Glaxo Settles Paxil Lawsuit
GlaxoSmithKline PLC agreed Thursday to a schedule for releasing negative data on the safety and effectiveness of its drugs to settle a lawsuit by New York's attorney general that accused the pharmaceutical maker of misrepresenting data on prescribing its antidepressant drug Paxil to children.
The company will also continue to update the information as new data becomes available, and will keep it available for at least 10 years after the initial publication.
GlaxoSmithKline will put summaries of all its studies since December 2000 in a clinical trial registry on its Web site by the end of 2005. The London-based company is the first major drug maker to agree to disclose all its studies. The company also will pay $2.5 million to the state as part of the settlement.
GlaxoSmithKline spokeswoman Nancy Pekarek told CBS Radio News released negative data on the effects of Paxil on children on its Web site in June. The company that month also announced the launch of a clinical trial registry on all their marketed products.
She said the data Spitzer accused the company of withholding had already been released through other means that included posters, medical letters to healthcare professionals and during meetings.
"We are choosing to settle this basically to avoid the high cost and time of protracted litigation," she said.

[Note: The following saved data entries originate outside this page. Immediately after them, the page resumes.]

-- ==== Sys2Proof/Machine/Integer.lean ====
section
/-! DEFINITION. Integer instructions, opcodes 0x00 to 0x1C (spec 05_integer R85 to R96). -/
namespace Sys2Proof.Machine

/-- Operand A after ABSA and NEGA, operand B after NEGB (R85). -/
def opA (fn md : Nat) (a : W) : Int :=
  let v := valOf fn a.toNat
  let v := if mdABSA md then (v.natAbs : Int) else v
  if mdNEGA md then -v else v
def opB (fn md : Nat) (b : W) : Int := if mdNEGB md then -valOf fn b.toNat else valOf fn b.toNat

/-- The w-bit pattern of an operand (R88). -/
def pat (fn : Nat) (a : W) : Nat := a.toNat % 2 ^ iw fn

/-- A result pattern, written as y in R85. -/
def finPat (fn : Nat) (p : Nat) : W × Nat := (wInt (valOf fn p), 0)

/-- R87, one exact result each. -/
def intAdd : Pure3 := fun fn md a b _ => finInt fn (mdSAT md) (opA fn md a + opB fn md b)
def intSub : Pure3 := fun fn md a b _ => finInt fn (mdSAT md) (opA fn md a - opB fn md b)
def intMul : Pure3 := fun fn md a b _ => finInt fn (mdSAT md) (opA fn md a * opB fn md b)
def intMulh : Pure3 := fun fn _ a b _ => finInt fn false ((valOf fn a.toNat * valOf fn b.toNat) / (2 ^ iw fn : Nat))
def intDiv : Pure3 := fun fn md a b _ =>
  if valOf fn b.toNat = 0 then (wInt (valOf fn (2 ^ iw fn - 1)), fNV)
  else finInt fn (mdSAT md) ((valOf fn a.toNat).tdiv (valOf fn b.toNat))
def intRem : Pure3 := fun fn md a b _ =>
  if valOf fn b.toNat = 0 then (wInt (valOf fn a.toNat), fNV)
  else finInt fn (mdSAT md) ((valOf fn a.toNat).tmod (valOf fn b.toNat))
def intMin : Pure3 := fun fn _ a b _ =>
  finInt fn false (if valOf fn a.toNat ≤ valOf fn b.toNat then valOf fn a.toNat else valOf fn b.toNat)
def intMax : Pure3 := fun fn _ a b _ =>
  finInt fn false (if valOf fn a.toNat ≤ valOf fn b.toNat then valOf fn b.toNat else valOf fn a.toNat)
def intAbs : Pure3 := fun fn md a _ _ => finInt fn (mdSAT md) ((valOf fn a.toNat).natAbs : Int)
def intNeg : Pure3 := fun fn md a _ _ => finInt fn (mdSAT md) (-valOf fn a.toNat)
def intAnd : Pure3 := fun fn _ a b _ => finPat fn (pat fn a &&& pat fn b)
def intOr : Pure3 := fun fn _ a b _ => finPat fn (pat fn a ||| pat fn b)
def intXor : Pure3 := fun fn _ a b _ => finPat fn (pat fn a ^^^ pat fn b)
def intAndn : Pure3 := fun fn _ a b _ => finPat fn (pat fn a &&& (2 ^ iw fn - 1 - pat fn b))
def intMadd : Pure3 := fun fn md a b c => finInt fn (mdSAT md) (opA fn md a * opB fn md b + valOf fn c.toNat)

/-- R88: shifts, rotate and counts on the w-bit pattern; the amount is B<6:0>. -/
def intShl : Pure3 := fun fn _ a b _ => finPat fn ((pat fn a <<< (b.toNat % 128)) % 2 ^ iw fn)
def intShr : Pure3 := fun fn _ a b _ => finPat fn (pat fn a >>> (b.toNat % 128))
def intSar : Pure3 := fun fn _ a b _ => finPat fn (lowBits fn (sext (pat fn a) (iw fn) >>> (b.toNat % 128)))
def intRol : Pure3 := fun fn _ a b _ =>
  let r := b.toNat % 128 % iw fn
  finPat fn ((pat fn a <<< r) % 2 ^ iw fn ||| pat fn a >>> (iw fn - r))
def intPopc : Pure3 := fun fn _ a _ _ => finPat fn (popc (iw fn) (pat fn a))
def intClz : Pure3 := fun fn _ a _ _ => finPat fn (iw fn - bitLen (pat fn a))
def intCtz : Pure3 := fun fn _ a _ _ => finPat fn (ctz (iw fn) (pat fn a))

/-- R92: SEL on a condition. -/
def intSel (c : Bool) : Pure3 := fun fn _ a b _ => (wInt (valOf fn (if c then a else b).toNat), 0)

/-- R94: clamp a signed 64-bit value to the type. -/
def intSatn : Pure3 := fun fn _ a _ _ => finInt fn true (sext a.toNat 64)

/-- R95. -/
def intHash : Pure3 := fun _ _ a b _ => (hash64 a b, 0)

/-- R90, R96: a field of length LEN at POS; node form takes POS mod w and cuts LEN to w − POS, which changes nothing for a
field that thread form accepts. -/
def fldPos (fn imm : Nat) : Nat := bits imm 5 0 % iw fn
def fldLen (fn imm : Nat) : Nat := min (bits imm 14 8) (iw fn - fldPos fn imm)
def intBfx (fn imm : Nat) (a : W) : W × Nat :=
  let f := (a.toNat >>> fldPos fn imm) % 2 ^ fldLen fn imm
  (if isSigned fn then wInt (sext f (fldLen fn imm)) else w64 f, 0)
def intBfi (fn imm : Nat) (a base : W) : W × Nat :=
  let mask := (2 ^ fldLen fn imm - 1) <<< fldPos fn imm
  finPat fn ((pat fn base &&& (2 ^ iw fn - 1 - mask)) ||| ((a.toNat <<< fldPos fn imm) &&& mask))

/-- R93. -/
def intAddi (fn imm : Nat) (a : W) : W × Nat := finInt fn false (valOf fn a.toNat + sext imm 32)

/-- The order conditions of R56. -/
def ordCond (cond : Nat) (lt eq : Bool) : Bool :=
  match cond with
  | 0 => eq
  | 1 => !eq
  | 2 => lt
  | 3 => lt || eq
  | 4 => !lt && !eq
  | _ => !lt

/-- R91. -/
def intCmp (fn _md cond : Nat) (a b : W) : Bool × Nat :=
  (ordCond cond (decide (valOf fn a.toNat < valOf fn b.toNat)) (decide (valOf fn a.toNat = valOf fn b.toNat)), 0)

/-! ### Meanings -/

/-- ADD (R87). -/
def execAdd (x : T3) (s : State) : Out := computeT3 intAdd false x s
/-- SUB (R87). -/
def execSub (x : T3) (s : State) : Out := computeT3 intSub false x s
/-- MUL (R87). -/
def execMul (x : T3) (s : State) : Out := computeT3 intMul false x s
/-- MULH (R87). -/
def execMulh (x : T3) (s : State) : Out := computeT3 intMulh false x s
/-- DIV (R87). -/
def execDiv (x : T3) (s : State) : Out := computeT3 intDiv false x s
/-- REM (R87). -/
def execRem (x : T3) (s : State) : Out := computeT3 intRem false x s
/-- MIN (R87). -/
def execMin (x : T3) (s : State) : Out := computeT3 intMin false x s
/-- MAX (R87). -/
def execMax (x : T3) (s : State) : Out := computeT3 intMax false x s
/-- ABS (R87). -/
def execAbs (x : T3) (s : State) : Out := computeT3 intAbs false x s
/-- NEG (R87). -/
def execNeg (x : T3) (s : State) : Out := computeT3 intNeg false x s
/-- AND (R87). -/
def execAnd (x : T3) (s : State) : Out := computeT3 intAnd false x s
/-- OR (R87). -/
def execOr (x : T3) (s : State) : Out := computeT3 intOr false x s
/-- XOR (R87). -/
def execXor (x : T3) (s : State) : Out := computeT3 intXor false x s
/-- ANDN (R87). -/
def execAndn (x : T3) (s : State) : Out := computeT3 intAndn false x s
/-- SHL (R88). -/
def execShl (x : T3) (s : State) : Out := computeT3 intShl false x s
/-- SHR (R88). -/
def execShr (x : T3) (s : State) : Out := computeT3 intShr false x s
/-- SAR (R88). -/
def execSar (x : T3) (s : State) : Out := computeT3 intSar false x s
/-- ROL (R88). -/
def execRol (x : T3) (s : State) : Out := computeT3 intRol false x s
/-- POPC (R88). -/
def execPopc (x : T3) (s : State) : Out := computeT3 intPopc false x s
/-- CLZ (R88). -/
def execClz (x : T3) (s : State) : Out := computeT3 intClz false x s
/-- CTZ (R88). -/
def execCtz (x : T3) (s : State) : Out := computeT3 intCtz false x s
/-- BFX (R90). -/
def execBfx (x : TI) (s : State) : Out := computeTI intBfx x s
/-- BFI (R90): D is read and written, so in strict mode it counts as a source (R316). -/
def execBfi (x : TI) (s : State) : Out :=
  issue x.pg [x.a, x.d] [x.d] (fun s => do
    needQ [x.a] s
    let a ← srcV s x.a
    let s1 ← putV x.d (intBfi x.fn.toNat x.imm.toNat a (s.me.rg x.d.toNat)).1 (deqAll [x.a] s)
    .ok s1) s
/-- CMP (R91). -/
def execCmp (x : T3) (s : State) : Out := compareT3 intCmp x s
/-- SEL (R92): both q sources are dequeued, whichever is chosen. -/
def execSel (x : T3) (s : State) : Out := computeT3 (intSel (s.me.rp (x.c.toNat - 64))) false x s
/-- ADDI (R93). -/
def execAddi (x : TI) (s : State) : Out := computeTI intAddi x s
/-- MADD (R87). -/
def execMadd (x : T3) (s : State) : Out := computeT3 intMadd true x s
/-- SATN (R94). -/
def execSatn (x : T3) (s : State) : Out := computeT3 intSatn false x s
/-- HASH (R95). -/
def execHash (x : T3) (s : State) : Out := computeT3 intHash false x s

end Sys2Proof.Machine
end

New York Attorney General Eliot Spitzer sued the company for fraud in June, alleging the company withheld the negative information. The suit struck at drug companies' responsibility to show whether antidepressants increase suicidal tendencies in children and whether the companies skew information on their products by not publicizing all the studies conducted on medicines or editing information on published trials.
Pekarek said that the company still feels Spitzer's civil charge of fraud is unfounded and that the settlement accepts disclosure policies the company had been working on for months, even before Spitzer's suit was filed.

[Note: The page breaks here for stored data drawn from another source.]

/-- Perform the access at a position of a thread's list: the state and the entry after. -/
def performLoad (s : State) (tid : Nat) (e : Pend) : State × Pend :=
  match e.kind, e.pas with
  | .load, pa :: _ =>
    let pas := upto pa e.n
    let now := s.refresh pas
    if poisonAs now tid pas then (noteRead s tid e.unc pas, { e with done := true, poison := true })
    else
      let r := earlyRead (noteRead s tid e.unc pas) tid pas (readAs now tid pas)
      (r.1, { e with done := true, val := wInt (valOf (e.fn % 8) (ofBytes r.2)) })
  | .conv, pas =>
    let now := s.refresh pas
    if poisonAs now tid pas then (noteRead s tid e.unc pas, { e with done := true, poison := true })
    else
      let r := convOut e.fn e.cimm e.md (readAs now tid pas)
      (noteRead s tid e.unc pas, { e with kind := .convr, buf := r.1, flags := r.2 })
  | .convr, _ => (s, e)
  | _, pa :: _ => performRmw s tid e pa
  | _, [] => (s, { e with done := true })

/-- Perform a store: one destination of STM and STRED, in no stated order (R173); the data of STB, whose arrival follows
(R171). -/
def performStore (s : State) (tid : Nat) (e : Pend) : State × Pend :=
  match e.kind with
  | .store =>
    (match e.pas with
    | pa :: _ => writeAs s tid e.unc pa (toBytes e.n e.data.toNat)
    | [] => s, { e with done := true })
  | .stb =>
    match e.pas, e.pas2 with
    | pa :: _, b :: _ =>
      let s1 := e.put s tid pa (toBytes e.n e.data.toNat)
      ({ s1 with eng := { s1.eng with arrivals := s1.eng.arrivals ++ [(b, some (tid, e.no))] } }, { e with pas := [] })
    | _, _ => (s, e)
  | .stm | .stred =>
    let k := if 1 < e.pas.length then (Config.freeValue s.fresh).toNat % e.pas.length else 0
    let s0 := if 1 < e.pas.length then { s with fresh := s.fresh + 1 } else s
    match e.pas[k]? with
    | none => (s, { e with done := true })
    | some pa =>
      let rest := dropAt e.pas k
      if e.kind = .stm then
        (e.put s0 tid pa (toBytes e.n e.data.toNat), { e with pas := rest, done := decide (rest = []) })
      else
        let r := atomOp e.fn ((s0.refresh (upto pa e.n)).mem.word pa e.n) e.data.toNat
        (e.put s0 tid pa (toBytes e.n r.1), { e with pas := rest, done := decide (rest = []), flags := e.flags ||| r.2 })
  | .binit =>
    (match e.pas with
    | pa :: _ =>
      let gen := s.mem.word (pa + 16) 4 + 1
      e.put s tid pa (toBytes 8 0 ++ toBytes 8 e.data.toNat ++ toBytes 4 gen ++ toBytes 1 (e.data2.toNat % 2) ++ toBytes 11 0)
    | [] => s, { e with done := true })
  | .convw => (writeEach s tid e.unc e.pas2 e.buf, { e with done := true })
  | _ => (s, e)

/-! ### Retiring (R314) -/

/-- Can an access that is performed retire past an earlier one? L and S each retire in issue order. -/
def sharesCounter (a b : Pend) : Bool := (a.kind.isL && b.kind.isL) || (a.kind.isS && b.kind.isS)

/-- May a performed access retire, with the earlier ones that stay? A fence does once everything before it is performed; a load into a q
register is a release there (R198). -/
def mayRetire (kept : List Pend) (e : Pend) : Bool :=
  if e.kind = .fence then kept.all Pend.done
  else e.done && (kept.all fun k => !sharesCounter k e) && (!isQ (BitVec.ofNat 7 e.d) || kept.all Pend.done)

/-- A block conversion that has read leaves L once no earlier access counts there. -/
def leaveL (kept : List Pend) (e : Pend) : Pend :=
  if e.kind = .convr ∧ (kept.all fun k => !k.kind.isL) = true then { e with kind := .convw } else e

/-- Split a list of accesses into those that retire now and those that stay: L and S each retire in issue order. -/
def retireSplit : List Pend → List Pend → List Pend × List Pend
  | _, [] => ([], [])
  | kept, e :: rest =>
    if mayRetire kept e then
      let r := retireSplit kept rest
      (e :: r.1, r.2)
    else
      let e1 := leaveL kept e
      let r := retireSplit (kept ++ [e1]) rest
      (r.1, e1 :: r.2)

/-- What an access leaves when it retires: its D, its flags; poison leaves D unwritten and makes an imprecise trap due (R163). -/
def retireOne (tid : Nat) (s : State) (e : Pend) : State :=
  if e.poison then
    let s1 := s.onTh tid fun t => { t with imp := t.imp ++ [(cPOISON, w64 e.va)] }
    if isQ (BitVec.ofNat 7 e.d) then
      match Tab.look (s.th tid).q (e.d - 72) with
      | some b => s1.onInv b.iid fun i => i.give (usedKey (threadProducer b.node) 0 0)
      | none => s1
    else s1
  else
    let s1 := s.onTh tid fun t => t.orFlags e.flags
    match e.kind with
    | .load => if isQ (BitVec.ofNat 7 e.d) then qPut s1 tid (BitVec.ofNat 7 e.d) e.val else s1.onTh tid fun t => t.wg e.d e.val
    | .atom | .cas | .barr | .signal => s1.onTh tid fun t => t.wg e.d e.val
    | _ => s1

/-- Retire what can retire. -/
def retire (tid : Nat) (s : State) : State :=
  let r := retireSplit [] (s.th tid).pend
  r.1.foldl (retireOne tid) (s.onTh tid fun t => { t with pend := r.2 })

/-- LOAD_COMPLETE (R72, R165, R169): the access at a position, one that counts on L, is performed when R190 lets it be, and what can
retire does. -/
def execLoadComplete (tid i : Nat) (s : State) : Out :=
  match (s.th tid).pend[i]? with
  | some e =>
    if e.kind.isL && mayPerform (s.th tid).pend i && !(e.kind.isS && s.barred tid) then
      let r := performLoad s tid e
      .next (retire tid (setPend r.1 tid i r.2))
    else .next s
  | none => .next s

/-- STORE_RETIRE (R165, R171, R173, R320): the same for an access that counts on S only. -/
def execStoreRetire (tid i : Nat) (s : State) : Out :=
  match (s.th tid).pend[i]? with
  | some e =>
    if e.kind.isS && !e.kind.isL && mayPerform (s.th tid).pend i && !s.barred tid then
      let r := performStore s tid e
      .next (retire tid (setPend r.1 tid i r.2))
    else .next s
  | none => .next s

/-- BARRIER_ARRIVAL (R171, R319): one arrival whose data is performed; its STB retires. -/
def execBarrierArrival (i : Nat) (s : State) : Out :=
  match s.eng.arrivals[i]? with
  | none => .next s
  | some (pa, who) =>
    if (match who with
      | some (tid, _) => s.barred tid
      | none => false) then .next s else
    let s0 := { s with eng := { s.eng with arrivals := dropAt s.eng.arrivals i } }
    match who with
    | none => .next (arrive s0 none pa)
    | some (tid, no) =>
      let s1 := arrive s0 (s.writer tid) pa
      .next (retire tid (s1.onTh tid fun t => { t with pend := t.pend.map fun e => if e.no = no then { e with done := true } else e }))

/-- A read performed at issue: its line enters its home slice, and pool bytes show what stands there. -/
def State.reads (s : State) (x : Xl) (n : Nat) : State := (if x.cached then s.bring (upto x.pa n) else s).refresh (upto x.pa n)

/-! ### Issuing -/

/-- An outstanding access with nothing set but its kind, operation, destination, address and size. -/
def Pend.mk0 (kind : PKind) (fn d va n : Nat) (pas : List Nat) : Pend :=
  ⟨0, kind, fn, d, va, n, pas, [], [], 0, 0, 0, false, false, 0, 0, false, 0, 0, false, []⟩

/-- Append an outstanding access of the issuing thread; any but a plain load ends what `earlyRead` allows. -/
def pushPend (e : Pend) (s : State) : State :=
  ({ s with nextId := s.nextId + 1 }).onMe fun t =>
    { t.sync (e.acq || decide (e.kind ≠ PKind.load)) with pend := t.pend ++ [{ e with no := s.nextId }] }

/-- Translate an aligned access of the issuing thread (R155, R158, R165). -/
def xlate (acc : Acc) (va n : Nat) (s : State) : Except Stop (State × Xl) := do
  needAlign va n
  match missBlocked s (s.whoOf s.cur) va with
  | some slice => .error (.stall (.tlb slice))
  | none =>
    match translate s (s.whoOf s.cur) acc va with
    | .error k => .error (pageStop acc (k, va))
    | .ok r => .ok r

/-- The host window takes no ATOM but add and swap, no STRED, no STB, no BINIT: kind PERMISSION (R352). -/
def needHost (ok : Bool) (pa va : Nat) (s : State) : Except Stop Unit :=
  if ok || decide (s.mem.kind pa ≠ .host) then .ok () else .error (.trap cPAGE (pageValue .permission .write va))

/-- Translate a list of bytes of the issuing thread (R133, R155, R158). -/
def xlatesX (acc : Acc) (va n : Nat) (s : State) : Except Stop (State × List Xl) :=
  match missBlockedIn s (s.whoOf s.cur) va n with
  | some slice => .error (.stall (.tlb slice))
  | none =>
    match translatesX s (s.whoOf s.cur) acc va n with
    | .error e => .error (pageStop acc e)
    | .ok r => .ok r

/-- The addresses alone. -/
def xlates (acc : Acc) (va n : Nat) (s : State) : Except Stop (State × List Nat) :=
  match xlatesX acc va n s with
  | .error e => .error e
  | .ok (s1, xs) => .ok (s1, xs.map Xl.pa)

Test results from this week forward will be posted within 10 months of a drug's approval, she said.
Spitzer said GlaxoSmithKline's new standard will also drive the industry, in part because investors and funders of research will be drawn to a firm that is a leader in disclosure of product data.
"The immediate impact is sending a signal to the other pharmaceutical manufacturers that this is the new standard with regard to disclosure of clinical studies," said Joe Baker, Spitzer's health care bureau chief. Additional investigations of other drug firms continues, he said.
"We will continue to do that until we feel this industry as a whole has stopped this practice," Baker said.
Paxil has not been approved for use with children, but the company conducted research to see whether it might prove useful, Pekarek said.
Spitzer said Glaxo conducted at least five studies on the use of Paxil in children and adolescents, but released one that showed mixed results on its effectiveness. The Democrat accused the firm of suppressing the negative results that failed to show Paxil was effective and might increase the risk of suicidal thoughts and acts in some youths. Spitzer also accused the firm of omitting the negative data from "Medical Information Letters" to physicians, according to the settlement filed in U.S. District Court in Manhattan.
A key to Spitzer's case was an internal 1999 Glaxo document showed that the company intended to "manage the dissemination of data in order to minimize any potential negative commercial impact."
Only Prozac, made by Eli Lilly & Co., has been approved to treat depression in children. But doctors can prescribe drugs as they see fit and routinely recommend such medicines for children suffering from depression and other psychological disorders.
In May, a Journal of the American Medical Association article that reviewed 102 clinical trials found that 50 percent of efficacy outcomes and 65 percent of harm outcomes were incompletely reported. The article concluded that trial outcomes are frequently incomplete, biased and inconsistent with protocols.